Linux

The fimm frontend had a hang that was discovered at 00:10 Sunday 12.11. The actual time the frontend went down is uncertain, but could be some time on the evening of Saturday. The cause seems to be an extreme load due to lots of httpd processes (unknown reason). The frontend was rebooted and at the same time was given some hardware and software maintenance - including kernel upgrade that was planned for a later time.

No jobs were affected, frontend up again at 13:00 Sunday 12.11.

The scheduler on fimm have some problems at the moment. The passwd distribution system to the nodes do not work properly. Some jobs will fail to start or fail to stop properly after starting. We are working on fixing it.

Update: The problem is fixed now. Some of the nodes will be re-installed (fixed) after the current running jobs finish.

The GPFS filesystems is unavailable because of several failed disks. The problem seems to be identical to what happened March 30.

http://www.parallaw.uib.no/syslog/56

We had installed a firmware fix for this problem, but that fix seems to be incomplete.
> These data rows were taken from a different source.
-- ==== Sys2Proof/Laws/Stages.lean ====
section
/-! SUPPORT. What each stage of the pipeline leaves when it goes on: the frame checks, the header checks, the envelope. -/

namespace Sys2Proof.Machine

/-- A frame that passes its checks lies inside RAW, and its length byte covers the link header. -/
theorem frameLength_inv (p : Params) (raw : Bytes) (off l : Nat) (h : frameLength p raw off = .ok l) :
    p.mbusIntro + l + p.mbusFooter ≤ raw.length - off ∧ p.mbusFullHdr - p.mbusIntro ≤ l ∧ l < 256 := by
  unfold frameLength at h
  simp only [except_bind_eq_ok, readByte_eq_ok, abortIf_eq_ok, decide_eq_false_iff_not, Nat.not_lt] at h
  obtain ⟨_, _, _, _, _, _, _, _, len0, _, _, _, _, _, _, h1, _, _, _, _, _, h2, h3⟩ := h
  cases h3
  exact ⟨h1, h2, len0.isLt⟩

/-- The declared length shifts the header by 2 bytes or not at all. -/
theorem messageLength_inv (p : Params) (pb : Bytes) (m h : Nat) (e : messageLength p pb = .ok (m, h)) :
    h = 0 ∨ h = p.dlmsHdrExt := by
  unfold messageLength at e
  rw [except_bind_eq_ok] at e
  obtain ⟨m0, _, e⟩ := e
  split at e
  · simp only [except_bind_eq_ok, readByte_eq_ok] at e
    obtain ⟨_, _, _, _, e⟩ := e
    cases e
    exact .inr rfl
  · cases e
    exact .inl rfl

/-- Headers that pass their checks leave the ciphertext and the tag exactly filling PB. -/
theorem parseHeader_inv (p : Params) (pb : Bytes) (hi : HeaderInfo) (h : parseHeader p pb = .ok hi) :
    (pb.length : Int) = p.dlmsHdr + hi.h + hi.clen + p.tagLen ∧ (hi.h = 0 ∨ hi.h = p.dlmsHdrExt) ∧
      p.dlmsMin ≤ pb.length := by
  unfold parseHeader at h
  rw [except_bind_eq_ok] at h
  obtain ⟨_, h0, h⟩ := h
  simp only [except_bind_eq_ok, readByte_eq_ok, abortIf_eq_ok, decide_eq_false_iff_not] at h h0
  obtain ⟨_, _, _, _, _, _, _, _, ⟨m, sh⟩, hm, _, h1, _, h2, _, h3, _, _, _, _, h4⟩ := h
  cases h4
  refine ⟨?_, messageLength_inv p pb m sh hm, by omega⟩
  simp only at h1 h2 h3 ⊢
  omega

/-- An envelope that opens: its headers pass, its key is loaded, its tag verifies, and its plaintext passes the markers. -/
theorem openEnvelope_inv (p : Params) (key : Bytes) (loaded : Bool) (pb pt : Bytes)
    (h : openEnvelope p key loaded pb = .ok pt) :
    ∃ hi, parseHeader p pb = .ok hi ∧ decrypt p key loaded pb hi = .ok pt ∧ checkStructure p pt = .ok () := by
  unfold openEnvelope at h
  simp only [except_bind_eq_ok] at h
  obtain ⟨hi, h1, pt', h2, _, h3, h4⟩ := h
  cases h4
  exact ⟨hi, h1, h2, h3⟩

/-- A decryption that succeeds had a key, and is the cipher's. -/
theorem decrypt_inv (p : Params) (key : Bytes) (loaded : Bool) (pb pt : Bytes) (hi : HeaderInfo)
    (h : decrypt p key loaded pb hi = .ok pt) :
    loaded = true ∧ gcmAD key (nonce p pb hi) (ciphertext p pb hi) (authTag p pb hi) p.tagLen = some pt := by
  unfold decrypt at h
  rw [except_bind_eq_ok] at h
  obtain ⟨_, h1, h2⟩ := h
  split at h2
  · cases h2
  · next hg => cases h2; exact ⟨by simpa using h1, hg⟩

end Sys2Proof.Machine
end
A newer more complete fix will be installed ASAP.

Downtime started Monday June 27 00:42:51.

fimm got back on-line at 11:32:00
Downtime: 10 hours 50 minutes

Firmware on SATABlades upgraded to 'firmware 9037'. This will hopefully fix this 'failing disks' problem.

Regatta node TO and TRE had downtime from 08:00 to 12:45
for update of firmware.

Regatta node EN had downtime from 08:00 to 16:00
for update of firmware and change of 32GB memory module.
This node had problem booting from root-disks after hardware changes.
Moving the disks to TO and back again made EN bootable (unclear why).

Linux cluster FIRE had downtime from 08:00 to 16:00 due to dependancy on disks on EN.

The regatta cluster TRE will be down Tuesday June 14 08:00-14:00 for firmware upgrades, and replacement of a failed memory module on one of the nodes. Running jobs will be killed, and will have to be resubmitted after the maintenance stop.

Also the linux cluster FIRE will be down this periode, because it's depending on the regatta as file server.